Turbidite plays' immaturity means big potential remains

Oct. 5, 1998
The international exploration and production industry is increasingly focusing on deepwater plays. Turbidites are not the only reservoir type that occurs in deepwater frontiers, but they are the primary reservoir type of those plays. This has most recently been reinforced by deepwater drilling in Brazil, the Gulf of Mexico, and West Africa. A worldwide data base assembled from published information on 925 fields and discoveries with deepwater clastic reservoirs ("turbidites" sensu lato) has

WORLD TURBIDITES-1

Henry S. Pettingill
Repsol Exploracion SA
Madrid
The international exploration and production industry is increasingly focusing on deepwater plays. Turbidites are not the only reservoir type that occurs in deepwater frontiers, but they are the primary reservoir type of those plays. This has most recently been reinforced by deepwater drilling in Brazil, the Gulf of Mexico, and West Africa.

A worldwide data base assembled from published information on 925 fields and discoveries with deepwater clastic reservoirs ("turbidites" sensu lato) has been employed to investigate the large-scale exploration and production trends (Fig. 1 [121,845 bytes]). Coverage of the Former Soviet Union, China, and the Indian subcontinent has been minor, but with the large data base of fields and discoveries from the rest of the world, the broad conclusions should remain valid.

A simple but useful way of analyzing the reserves potential of a basin or play is to plot either cumulative recoverable resources or produced reserves versus time (Fig. 2 [34,414 bytes]), sometimes termed a "creaming curve." Generally, exploration maximizes value creation when this curve is at its maximum slope. Value creation in the latter part of the curve, where the slope flattens, is generally driven by changes in fiscal environments, politics (i.e. new access), technology advancements, or cost reduction. However, it is important to note that when using such curves on a basinwide scale, individual component plays can deviate from the curve. For example, the Gulf of Mexico turbidite play displays such a deviation, providing rejuvenation of an otherwise mature basin (Fig. 2C).

Using such an analysis in the most general sense, a cumulative reserves versus time curve for all worldwide turbidite discoveries exceeding 10 million bbl of oil equivalent is presented in Fig. 3 [87,339 bytes]. The cumulative curve has been re-scaled in absolute time in Fig. 4 [13,537 bytes].

It is evident from these curves that turbidites are a reservoir type that have a relatively recent rise in importance in global exploration and production, and global turbidite exploration is at an immature stage.
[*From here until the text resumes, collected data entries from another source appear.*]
-- ==== Sys2Proof/Machine/Place.lean ====
section
/-! DEFINITION. Placement of work items, scope instances, and what a phase releases and closes (R322-R326, R332, R365-R368). -/

namespace Sys2Proof.Machine

/-! ### Work items -/

/-- R365: the cores of a launch on this device, in increasing number. -/
def Launch.cores (x : Launch) : List Nat := x.clusters.flatMap fun c => tabulate 16 fun i => 16 * c + i

/-- R362: the extents of the levels, outermost first. -/
def Launch.extents (x : Launch) : List Nat := tabulate x.nlev x.ext

/-- R365: the number of work items. -/
def Launch.count (x : Launch) : Nat := x.extents.foldl (· * ·) 1

/-- R366: the digits of an item in mixed radix. -/
def digits : List Nat → Nat → List Nat
  | [], _ => []
  | e :: es, w => w / es.foldl (· * ·) 1 % e :: digits es w

/-- R366: consecutive levels of one domain, merged: the domain, the extent, the index of an item and the scope of the first. -/
structure Group where
  dom : Nat
  ext : Nat
  idx : Nat
  scope : Nat
  deriving DecidableEq, Repr

/-- R366: merges levels. -/
def mergeGroups : List Group → List Group
  | [] => []
  | g :: gs =>
    match mergeGroups gs with
    | h :: hs =>
      if h.dom = g.dom then { dom := g.dom, ext := g.ext * h.ext, idx := g.idx * h.ext + h.idx, scope := g.scope } :: hs else g :: h :: hs
    | [] => [g]

/-- R366: the groups of item `w`, outermost first. -/
def Launch.groups (x : Launch) (w : Nat) : List Group :=
  mergeGroups ((digits x.extents w).zipIdx.map fun (i, l) => { dom := x.dom l, ext := x.ext l, idx := i, scope := x.levScope l })

/-- R363, R375: the length of a flight, 1 without a flight level. -/
def Launch.flightLen (x : Launch) : Nat :=
  if (List.range x.nlev).any (fun l => x.dom l = 3) then x.flenF + 1 else 1

/-- Splits cores by a key, keeping their order. -/
def splitBy (key : Nat → Nat) (u : List Nat) : List (List Nat) :=
  (u.foldl (fun m c => Map.put m (key c) (Map.get [] m (key c) ++ [c])) ([] : Map (List Nat))).map (·.2)

/-- R366, R375: the instances of a domain within a set of cores. -/
def Launch.instances (x : Launch) (dom : Nat) (u : List Nat) : List (List Nat) :=
  match dom with
  | 1 => splitBy (· / 320) u
  | 2 => splitBy (· / 16) u
  | 3 => (splitBy (fun c => c / 16 * 16 + c % 16 / x.flightLen) u).filter fun f => f.length = x.flightLen && f.headD 0 % 16 % x.flightLen = 0
  | _ => u.map fun c => [c]

/-- R366: the sets of cores on which an item with these groups may run, one for each choice of the Sluice. -/
def Launch.placeIn (x : Launch) (rank : Nat) : List Group → Bool → List Nat → List (List Nat)
  | [], _, u => [u]
  | g :: gs, flight, u =>
    if g.dom = 5 then [u]
    else if g.dom = 0 then (if g.idx = rank then x.placeIn rank gs flight u else [])
    else
      let inst := if g.dom = 4 && flight then [u] else x.instances g.dom u
      if x.det then
        (match inst[g.idx % inst.length]? with | some v => x.placeIn rank gs (flight || g.dom = 3) v | none => [])
      else inst.flatMap fun v => x.placeIn rank gs (flight || g.dom = 3) v

/-- R403: the rank of this device among the members of a virtual device's gang. -/
def State.rankOf (s : State) (v : Nat) : Nat :=
  match s.gangs.lookup (s.vd v).gid with
  | some g => g.rank
  | none => 0

/-- R366: Place. -/
def State.place (s : State) (x : Launch) (w : Nat) : List (List Nat) := x.placeIn (s.rankOf x.vd) (x.groups w) false x.cores

/-- R366, R375: may item `w` run on core `c`, or on the flight that `c` leads? -/
def State.mayRun (s : State) (x : Launch) (w c : Nat) : Bool :=
  (s.place x w).any fun u => if x.flightLen = 1 then u.contains c else u.headD 0 = c

/-- The items that this device runs and that no core has started. -/
def State.unstarted (s : State) (x : Launch) : List Nat :=
  (List.range x.count).filter fun w => !Map.has x.items w && !(s.place x w).isEmpty

/-! ### Scope instances -/

/-- R322: the launch's cores on this device in the scope instance of core `c`. -/
def Launch.scopeInst (x : Launch) (sc c : Nat) : List Nat :=
  match sc with
  | 0 => [c]
  | 1 => x.cores.filter fun d => d / 16 = c / 16
  | 2 => x.cores.filter fun d => d / 320 = c / 320
  | _ => x.cores

/-- R323: is a continuation of launch `l` suspended or parked from core `c`? -/
def State.leftOn (s : State) (l c : Nat) : Bool :=
  let x := s.launch l
  x.suspended.any (fun e => e.2.1 = c) || (s.vd x.vd).fq.any fun e => e.launch = l && e.parked.any fun p => p.1 = c

/-- R323: does an unfinished continuation of launch `l` remain on core `c`: running there, suspended or parked there, or an item
that the core may still start? -/
def State.remains (s : State) (l c : Nat) : Bool :=
  let x := s.launch l
  ((s.core c).job = some l && (s.core c).mode != .idle) || s.leftOn l c
    || (s.unstarted x).any fun w => (s.place x w).any (·.contains c)

/-- R323, R326: does core `c` count as arrived at a barrier word of this kind and scope? -/
def State.arrived (s : State) (l c : Nat) (b : Barrier) : Bool :=
  match (s.core c).barrier with
  | some d => d.kind = b.kind && d.scope = b.scope
  | none => !s.remains l c

/-- R357, R414: has a switch taken contexts of launch `l` off some of its cores? What they hold and wait for is with the gang then, so
that nothing of the launch that joins its cores completes before they are back. -/
def State.taken (s : State) (l : Nat) : Bool :=
  match s.gangs.lookup (s.vd (s.launch l).vd).gid with
  | some g => g.saved.any fun e => e.2.job = some l
  | none => false

/-- R351: has every earlier access of the core been performed, and every update that it sent arrived? -/
def State.quietCore (s : State) (c : Nat) : Bool :=
  (s.core c).gq.isEmpty && (s.core c).mq.isEmpty && s.held.all fun u => u.core != c || u.place != 0

/-! ### Releasing stores -/

/-- The bytes of a line with their addresses. -/
def SqLine.cells (l : SqLine) : List (Nat × Byte) :=
  (l.data.zipIdx.filter fun (_, i) => l.mask.getLsbD i).map fun (b, i) => (64 * l.block + i, b)

/-- R324: performs the bytes of a held store of virtual device `v`. -/
def State.performCells (s : State) (v : Nat) (m : Bool) : List (Nat × Byte) → State
  | [] => s
  | (a, b) :: t =>
    (if m then s.mPoke v a [b] else (s.takeGranule (s.vd v).gid (a / Config.granuleBytes)).gStore (s.vd v).gid a [b]).performCells v m t

/-- R42, R56, R324: performs lines of a store queue, each a request of its own. -/
def State.performLines (s : State) (v : Nat) : List SqLine → State
  | [] => s
  | l :: ls => ((if l.m then (s.noteHeld v (64 * l.block)).chargeLines v [l.block] else s).performCells v l.m l.cells).performLines v ls

/-- R54: the first key fault that the release of held stores of scope at most `sc` meets, with its core. -/
def State.releaseFault (s : State) (v sc : Nat) (cs : List Nat) : Option (Nat × Trap) :=
  cs.findSome? fun c => (s.core c).sq.findSome? fun l =>
    if l.m && l.scope ≤ sc then (s.pokeFault v (64 * l.block)).map fun t => (c, { t with kind := 1 }) else none

/-- R324: releases every held store of core `c` with a scope at most `sc`. -/
def State.release (s : State) (v sc c : Nat) : State :=
  let k := s.core c
  (s.setCore c { k with sq := k.sq.filter fun l => sc < l.scope }).performLines v (k.sq.filter fun l => l.scope ≤ sc)

/-- R353: releases the stores of several cores, core after core in the order of the list, so that of two cores' stores to one word that one
phase releases the last core's stands. Which one stands is unspecified. DESIGN CHOICE, unsafe (log 80). -/
def State.releaseAll (s : State) (v sc : Nat) : List Nat → State
  | [] => s
  | c :: cs => (s.release v sc c).releaseAll v sc cs

/-- R127: the granules of held stores of the scope. -/
def State.releaseGranules (s : State) (sc : Nat) (cs : List Nat) : List Nat :=
  cs.flatMap fun c => ((s.core c).sq.filter fun l => !l.m && l.scope ≤ sc).map (·.block / 1024)

/-- R127: the granules of lines of store queues. -/
def lineGranules (ls : List SqLine) : List Nat := (ls.filter fun l => !l.m).map (·.block / 1024)

/-! ### Closing ordered updates -/

/-- R330: the issuer key. -/
def OUpdate.key (u : OUpdate) : Nat := u.core * 2 ^ 42 + u.lane * 2 ^ 32 + u.seq

/-- Inserts an update by its issuer key. -/
def insertUpdate (u : OUpdate) : List OUpdate → List OUpdate
  | [] => [u]
  | w :: ws => if u.key ≤ w.key then u :: w :: ws else w :: insertUpdate u ws

/-- R332: updates in ascending issuer key. Of two with one key, as where a narrower phase between them has started SEQ again, the one that
left its core first comes first; the spec has no rule for them. DESIGN CHOICE, unsafe (log 86). -/
def sortUpdates : List OUpdate → List OUpdate
  | [] => []
  | u :: us => insertUpdate u (sortUpdates us)

end Sys2Proof.Machine
end

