/-- R384, R385: a waiting launch becomes ready. -/
def State.readyOne (s : State) (l : Nat) : State :=
  let s := s.disarm l
  let x := s.launch l
  if x.ready.isNone && s.eligible l && s.nodeDone l then
    s.setLaunch l { x with
      ready := some s.now, failedPred := x.failedPred || Map.get 0 (s.vd x.vd).queueStatus x.queue != 0 }
  else s

/-- The launches that wait and were not refused. -/
def State.waiting (s : State) : List Nat :=
  (s.launches.filter fun (_, x) => x.state = .waiting && x.status = 0).map (·.1)

/-- R384: launches that have become ready. -/
def State.markAll (s : State) : List Nat → State
  | [] => s
  | l :: ls => (s.readyOne l).markAll ls

/-- R384: marks every launch that has become ready. -/
def State.markReady (s : State) : State := s.markAll s.waiting

/-! ### Reading records -/

/-- R381: the queue that the Sluice serves first after a resumption: the lowest with its PEND bit set and an entry to read. -/
def VDev.firstPending (x : VDev) : Option Nat :=
  (List.range 64).find? fun q => x.pend.getLsbD q && x.qHead q != x.qTail q

/-- R381: HEAD advances; a queue with nothing left to read is no longer pending. -/
def VDev.consume (x : VDev) (q : Nat) : VDev :=
  let x := { x with dbellHead := Map.put x.dbellHead q (x.qHead q + 1) }
  if x.qHead q = x.qTail q then { x with pend := x.pend &&& ~~~(1#64 <<< q) } else x

/-- A naturally aligned read of M with all its checks. -/
def State.mReadChecked (s : State) (v va n : Nat) : Except Trap (List Byte × State) :=
  match s.mWindow v va n n with
  | some t => .error t
  | none => s.mLoad v va n .read

/-- R361: the 32 words of a record. -/
def recordWords (b : List Byte) : List DWord := tabulate 32 fun i => BitVec.ofNat 64 (leNat ((b.drop (8 * i)).take 8))

/-- Enters a launch, numbered in the order in which the Sluice reads them. -/
def State.enter (s : State) (x : Launch) : State :=
  { s with launches := Map.put s.launches s.nextLaunch x, nextLaunch := s.nextLaunch + 1 }

/-- R364, R384: a record that was read whole: checked, and its node armed. -/
def State.enterRecord (s : State) (x : Launch) : State :=
  if !s.recordOk x then s.enter { x with status := 3 }
  else match s.nodeOf x with
    | none => s.enter x
    | some n =>
      let r := (s.node n).read s.nextLaunch x.pred
      (s.setNode n r.2).enter (if r.1 then { x with status := 3 } else { x with armed := some n })

/-- R45, R381: may the next entry of a queue be read? -/
def VDev.mayFetch (x : VDev) (q : Nat) : Bool :=
  x.dispatches && x.qHead q != x.qTail q && (match x.firstPending with | some p => p = q | none => true)

/-- R364, R381: the Sluice reads the next entry of a queue and the record that it names. -/
def execLaunchRecordFetch (v : Nat) (q : Nat) (s : State) : Host.Outcome State Fault Refusal :=
  s.move fun s =>
    let x := s.vd v
    if !x.mayFetch q then s
    else
      let entry := (Map.get 0 x.qcfgBase q).toNat * 4096 + (x.qHead q).toNat % x.queueSize q * 8
      let l := { Launch.reset with vd := v, queue := q, index := (x.qHead q).toNat }
      let unread (s : State) (va : Nat) : State :=
        (s.setVd v ((s.vd v).consume q)).enter { l with va := va, status := 3 }
      match s.mReadChecked v entry 8 with
      | .error _ => (unread s 0).markReady
      | .ok (b, s) =>
        match s.mReadChecked v (leNat b) 256 with
        | .error _ => (unread s (leNat b)).markReady
        | .ok (r, s) => ((s.setVd v ((s.vd v).consume q)).enterRecord { l with va := leNat b, words := recordWords r }).markReady

/-- R385: a ready launch with a failed predecessor and RUNF 0 is skipped. -/
def execLaunchSkip (l : Nat) (s : State) : Host.Outcome State Fault Refusal :=
  s.move fun s =>
    let x := s.launch l
    if x.state = .waiting && x.status = 0 && x.ready.isSome && x.failedPred && !x.runf then s.setLaunch l { x with status := 2 } else s

/-! ### Preloading -/

/-- A cluster. -/
def State.cluster (s : State) (c : Nat) : Cluster := Map.get Cluster.reset s.clusters c

/-- Replaces a cluster. -/
def State.setCluster (s : State) (c : Nat) (x : Cluster) : State := { s with clusters := Map.put s.clusters c x }

/-- R56, R387: the code image of a record as a preload reads it, charged like other traffic; none where a read would fault. -/
def State.imageOf (s : State) (x : Launch) : Option (Map Word × State) :=
  if (s.extent x.vd x.codeVa (4 * x.codeLen) .fetch).isSome then none
  else match s.mReadAll x.vd .preload (4 * x.codeLen / 4096 + 2) x.codeVa (4 * x.codeLen) with
    | .ok (b, t) => some (Map.setList 0 [] 0 (wordsOf b), t)
    | .error _ => none

/-- R388: does a bank hold the image of a launch? -/
def Bank.holds (b : Bank) (x : Launch) : Bool := b.vd = x.vd && b.va = x.codeVa && b.len = x.codeLen

/-- R388: the words of a launch's image, where a bank of the cluster holds them. -/
def State.resident (s : State) (c : Nat) (x : Launch) : Option (Map Word) :=
  let k := s.cluster c
  ((([k.active, k.standby].filterMap id).find? (·.holds x)).map (·.words))

/-- R387: loads a free standby bank with the image of a launch. -/
def State.preloadBank (s : State) (c : Nat) (x : Launch) (l : Option Nat) : State :=
  match s.imageOf x with
  | none => s
  | some (w, s) =>
    s.setCluster c { s.cluster c with
      standby := some { vd := x.vd, va := x.codeVa, len := x.codeLen, words := w, launch := l, node := x.node } }

/-- R388: a virtual device of the cluster's partition with a hint not yet served. -/
def State.hinted (s : State) (c : Nat) : Option (Nat × Nat) :=
  s.vds.findSome? fun (v, x) =>
    if (Map.get Part.reset s.parts x.part).clusters.contains c then x.hint.map fun a => (v, a) else none

/-- R388: a hint is served: its record is read as a preload reads, and dropped silently where it cannot be. -/
def State.serveHint (s : State) (c v va : Nat) : State :=
  let t := s.setVd v { s.vd v with hint := none }
  if (s.mWindow v va 256 256).isSome then t
  else match t.mLoad v va 256 .preload with
    | .error _ => t
    | .ok (b, t) =>
      let x := { Launch.reset with vd := v, va := va, words := recordWords b }
      if s.recordOk x then t.preloadBank c x none else t

/-- R387: a free standby bank is loaded: with the image of a launch that waits for the cluster, or for the hint where the number
names no such launch. -/
def execPreload (c : Nat) (l : Nat) (s : State) : Host.Outcome State Fault Refusal :=
  s.move fun s =>
    if (s.cluster c).standby.isSome then s
    else
      let x := s.launch l
      if s.waiting.contains l && (s.vdPart x.vd).clusters.contains c && x.ready.isSome then
        (if (s.resident c x).isSome then s else s.preloadBank c x (some l))
      else match s.hinted c with
        | some (v, va) => s.serveHint c v va
        | none => s

/-- R388: a hint replaces one not yet served. -/
def execHint (v : Nat) (va : BitVec 64) (s : State) : Host.Outcome State Fault Refusal :=
  s.move fun s =>
    s.setVd v { s.vd v with hint := some va.toNat }

/-- Drops the banks of a cluster that hold images a test picks. -/
def Cluster.drop (k : Cluster) (p : Bank → Bool) : Cluster :=
  { k with active := k.active.filter (!p ·), standby := k.standby.filter (!p ·) }

/-- R380: every resident and preloaded image of the virtual device is dropped. The words that a running launch issues from stay
with it. -/
def execLstatInv (v : Nat) (s : State) : Host.Outcome State Fault Refusal :=
  s.move fun s =>
    { s with clusters := s.clusters.map fun (c, k) => (c, k.drop fun b => b.vd = v) }

/-- R389: does launch `y` depend on launch `x` by node or queue? -/
def State.dependsOn (s : State) (x y : Launch) : Bool :=
  y.vd = x.vd && y.queue = x.queue || (y.node != 0xFFFF && (s.vd y.vd).part = (s.vd x.vd).part && x.succs.contains y.node)

/-- R389: is a preload that of a launch that depends on `x`: the launch it was made for, or, of a hint, a waiting launch with this image
or the record that it named? -/
def State.bankDepends (s : State) (x : Launch) (b : Bank) : Bool :=
  match b.launch with
  | some m => s.dependsOn x (s.launch m)
  | none =>
    (b.node != 0xFFFF && (s.vd b.vd).part = (s.vd x.vd).part && x.succs.contains b.node)
      || s.waiting.any fun m => b.holds (s.launch m) && s.dependsOn x (s.launch m)

/-- R389: after an end by a fault, preloads of launches that depend on launch `l` are dropped. -/
def State.dropDependents (s : State) (l : Nat) : State :=
  let x := s.launch l
  { s with clusters := s.clusters.map fun (c, k) =>
      (c, if x.clusters.contains c then { k with standby := k.standby.filter (!s.bankDepends x ·) } else k) }

/-! ### Completion -/

/-- R391: the bytes of a completion record. -/
def Launch.record (x : Launch) (status seq core cls ns : Nat) : List Byte :=
  leBytes 8 (status * 2 ^ 32 + x.lidF) ++ leBytes 8 seq ++ leBytes 8 (core * 2 ^ 32 + cls) ++ leBytes 8 ns

/-- R391: CORE and FCLASS of a completion. -/
def Launch.blame (x : Launch) : Nat × Nat :=
  match x.status, x.fault with
  | 1, some (c, t) => (c, t.cls)
  | _, _ => (0, 0)

/-- R391-R393: the completion record is written, and an interrupt follows it; or CERR is set. CSEQ advances either way. NS of a launch with
status 4 that never started counts from reset, its start being 0, since the spec gives it none. DESIGN CHOICE, unsafe (log 87). -/
def State.writeRecord (s : State) (l : Nat) : State :=
  let x := s.launch l
  let v := x.vd
  if x.recorded then s
  else
    let seq := (s.vd v).cseq.toNat + 1
    let ns := if x.status = 2 || x.status = 3 then 0 else s.now - x.start
    let num (s : State) : State :=
      (s.setVd v { s.vd v with cseq := BitVec.ofNat 64 seq }).setLaunch l { x with recorded := true, seqNo := seq }
    let lost : State := num ((s.setVd v { s.vd v with cerr := true }).w1cSet (.cerr v))
    let b := x.record x.status seq x.blame.1 x.blame.2 ns
    if x.words.isEmpty || x.crec % 32 != 0 then lost
    else if (s.mWindow v x.crec 32 32).isSome then lost
    else match s.mStore v x.crec b .record with
      | .error _ => lost
      | .ok t => (num t).signalCompletion v

/-- R386: the clusters of a launch are idle again. -/
def State.freeClusters (s : State) (cs : List Nat) : State :=
  { s with
    clusters := s.clusters.map (fun (c, k) => (c, if cs.contains c then { k with launch := none } else k)),
    cores := s.cores.map fun (c, k) => (c, if cs.contains (c / 16) then { k with job := none, mode := .idle } else k) }

/-- R382, R384, R390-R393: a launch completes with its status. -/
def State.finish (s : State) (l : Nat) : State :=
  let s := s.writeRecord l
  let x := s.launch l
  let v := x.vd
  let s := if x.words.isEmpty then s else s.updateSuccs (s.vdPart v).nodes x.status x.succs
  let s := if x.status = 1 then s.dropDependents l else s
  let s := s.freeClusters (x.clusters.filter fun c => (s.cluster c).launch = some l)
  let s := s.setVd v { s.vd v with queueStatus := Map.put (s.vd v).queueStatus x.queue x.status }
  (s.setLaunch l { s.launch l with state := .complete, clusters := [], code := [], kwin := [], pool := [], suspended := [] }).markReady

/-- R118: is a channel idle or halted, with an empty shadow set and no record left? -/
def Channel.done? (x : Channel) : Bool := (x.state = 0 || x.state = 4) && x.shadow.isNone && x.recs.isEmpty

/-- R390: has a core nothing left to do for its launch? -/
def Core.finished (k : Core) : Bool :=
  k.mode = .idle && (k.channel 0).done? && (k.channel 1).done? && k.mill.active.isNone && k.mill.shadow.isNone
    && k.gq.isEmpty && k.mq.isEmpty && k.tail.flight.isEmpty

/-- R390: have all items of a running launch ended, with every engine done and the held state free to settle? -/
def State.ended (s : State) (l : Nat) : Bool :=
  let x := s.launch l
  !s.taken l && (s.unstarted x).isEmpty && (x.items.all fun e => e.2 = 2) && (x.cores.all fun c => (s.core c).finished)
    && ((s.vd x.vd).comms.all fun e => e.2.queue.all (·.launch != l))
    && (s.held.all fun u => u.launch != l || u.place != 0)

/-- R359, R390: a launch completes: one that was refused, skipped or stopped once its queue has come to it; one that has run once
its held state is settled; one that ended by a fault after its ending, which is made here where a switch has taken it off its
clusters. -/
def execLaunchComplete (l : Nat) (s : State) : Host.Outcome State Fault Refusal :=
  s.move fun s =>
    let x := s.launch l
    match x.state with
    | .waiting => if x.status != 0 && s.eligible l && Map.has s.launches l then s.finish l else s
    | .running =>
      if !s.ended l then s
      else match s.settleFirst x.vd 4 x.cores with
        | some t => t
        | none => ((s.settle x.vd 4 x.cores).finish l).answerGang (s.vd x.vd).gid
    | .ending =>
      if x.status = 1 then s.finish l
      else if (s.coresOn l).isEmpty then s.touching (s.vd x.vd).gid (s.endGranules l) (·.endLaunch l)
      else s
    | _ => s

/-- R393: a write of CCFG. -/
def execCcfgWrite (v : Nat) (w : BitVec 64) (s : State) : Host.Outcome State Fault Refusal :=
  s.move fun s =>
    let x := s.vd v
    let ie := w.getLsbD 16
    s.setVd v { x with ie := ie, win := w.truncate 16, window := x.window && ie }

/-- R393, R426: the coalescing window of a virtual device ends. -/
def execCoalesceWindowClose (v : Nat) (s : State) : Host.Outcome State Fault Refusal :=
  s.move fun s =>
    let x := s.vd v
    let s := s.setVd v { x with window := false, windowFq := false }
    let s := if x.window then s.sendInt v 0 x.cseq else s
    if x.windowFq then s.sendInt v 1 (x.fqTail.zeroExtend 64) else s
In fact, there has been a three-fold increase in cumulative ultimate discovered turbidite reserves since 1970. In addition, three of the eight turbidite supergiants that exceed 2 billion bbl of oil equivalent have been discovered since 1980. Since most deepwater plays have turbidites as primary reservoirs, the deepwater play can be also be considered immature, with significant reserves remaining to be discovered.

This article describes the global turbidite play in terms of:

  1. Basins of the world where turbidite fields have been discovered;
  2. The five largest basins in terms of total discovered resources; and
  3. A summary of trap type, which is a critical geological factor in turbidite fields.
The second article will summarize a population of the world's 43 largest turbidite fields and discoveries.

Setting of turbidite fields

Fig. 5 [59,767 bytes] shows the top 17 basins in terms of discovered reserves, which constitutes those that exceed 1.0 BBOE ultimate recoverable.

The top three are divergent margins and the next two "California-type" borderland basins. These top five total 47 BBOE, about 50% of the world total shown in Fig. 4. Although the divergent margins and California-type basins are dominant, it is important to note that several other basin types are represented in the top 17, such that virtually no basin type should be excluded provided the requisite petroleum system parameters are in place (e.g. source rock presence and maturation, thick net reservoir sections, formation of large traps).

The top three basins which to date have the most oil and gas proven from turbidites are discussed briefly herein, in order of their ultimate reserves. All three are in divergent settings, and two are Atlantic-type passive margins.

Greater North Sea

The Viking graben, Central graben, and Moray Firth areas of the North Sea are rift-sag basins filled primarily during the Mesozoic and Tertiary. Turbidite plays of the North Sea graben systems encompass territorial waters of the U.K., Norway, and to a small extent, Denmark. The grabens have different depositional and tectonic histories, including turbidite plays with reservoirs of Jurassic, Cretaceous, and Paleogene age. The West of Shetlands turbidite play is from a separate Atlantic-type passive margin basin, but since it shares the Kimmeridgian source rock and age-equivalent Paleocene reservoirs of the North Sea, its discoveries are included in Fig. 6 [110,383 bytes]. The geological settings of these basins and their turbidite systems have been well documented in the literature (for example, references 1 and 2). In the most general sense, the play area is characterized by a robust deepwater sand delivery system, with thick reservoir accumulation in grabens and reservoir pinchouts along the flanks in the Mesozoic and Paleocene systems, and thick, isolated basin floor channel sands in the Eocene. Seismic anomalies, including flat spots and AVO, have been the key factor that allowed identification of both structural and stratigraphic traps.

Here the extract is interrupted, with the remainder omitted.